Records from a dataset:

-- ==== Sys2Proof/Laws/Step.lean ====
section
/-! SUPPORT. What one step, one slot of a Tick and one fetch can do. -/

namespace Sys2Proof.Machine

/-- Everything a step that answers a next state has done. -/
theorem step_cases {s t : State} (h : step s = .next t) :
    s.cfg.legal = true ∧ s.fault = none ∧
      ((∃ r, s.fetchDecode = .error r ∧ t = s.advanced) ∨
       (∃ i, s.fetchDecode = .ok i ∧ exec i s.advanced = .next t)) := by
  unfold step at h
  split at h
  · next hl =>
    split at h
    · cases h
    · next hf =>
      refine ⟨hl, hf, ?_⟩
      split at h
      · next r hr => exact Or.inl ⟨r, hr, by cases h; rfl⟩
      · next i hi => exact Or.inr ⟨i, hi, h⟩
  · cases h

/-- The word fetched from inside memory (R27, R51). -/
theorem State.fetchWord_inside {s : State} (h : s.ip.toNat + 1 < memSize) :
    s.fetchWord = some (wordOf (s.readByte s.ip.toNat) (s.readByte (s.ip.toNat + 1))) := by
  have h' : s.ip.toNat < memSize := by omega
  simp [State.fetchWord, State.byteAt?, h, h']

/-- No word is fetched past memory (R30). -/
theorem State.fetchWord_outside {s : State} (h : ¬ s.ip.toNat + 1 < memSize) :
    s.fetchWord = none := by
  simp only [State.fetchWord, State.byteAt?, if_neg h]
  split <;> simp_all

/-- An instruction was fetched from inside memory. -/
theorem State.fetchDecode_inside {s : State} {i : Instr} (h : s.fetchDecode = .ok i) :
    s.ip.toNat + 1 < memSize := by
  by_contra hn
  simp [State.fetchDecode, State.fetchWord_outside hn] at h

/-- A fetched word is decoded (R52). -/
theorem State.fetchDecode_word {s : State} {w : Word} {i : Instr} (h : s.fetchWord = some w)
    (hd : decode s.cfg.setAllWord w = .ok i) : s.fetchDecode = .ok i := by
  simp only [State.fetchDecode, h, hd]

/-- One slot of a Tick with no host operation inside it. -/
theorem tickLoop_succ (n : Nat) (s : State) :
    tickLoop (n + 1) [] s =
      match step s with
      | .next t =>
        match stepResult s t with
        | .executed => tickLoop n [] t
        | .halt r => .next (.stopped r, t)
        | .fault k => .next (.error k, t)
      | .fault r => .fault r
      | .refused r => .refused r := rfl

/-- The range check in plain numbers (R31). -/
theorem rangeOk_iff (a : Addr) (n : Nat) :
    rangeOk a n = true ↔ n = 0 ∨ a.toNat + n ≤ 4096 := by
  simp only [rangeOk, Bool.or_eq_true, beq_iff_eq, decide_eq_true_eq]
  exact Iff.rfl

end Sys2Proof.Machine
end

▸ DESCRIPTION OF THE TASK: Start at the first line of the entries above. Set down each line exactly through the one with "cases h; rfl⟩", and stop there.

▸ ANSWER TO THE PROBLEM:
-- ==== Sys2Proof/Laws/Step.lean ====
section
/-! SUPPORT. What one step, one slot of a Tick and one fetch can do. -/

namespace Sys2Proof.Machine

/-- Everything a step that answers a next state has done. -/
theorem step_cases {s t : State} (h : step s = .next t) :
    s.cfg.legal = true ∧ s.fault = none ∧
      ((∃ r, s.fetchDecode = .error r ∧ t = s.advanced) ∨
       (∃ i, s.fetchDecode = .ok i ∧ exec i s.advanced = .next t)) := by
  unfold step at h
  split at h
  · next hl =>
    split at h
    · cases h
    · next hf =>
      refine ⟨hl, hf, ?_⟩
      split at h
      · next r hr => exact Or.inl ⟨r, hr, by cases h; rfl⟩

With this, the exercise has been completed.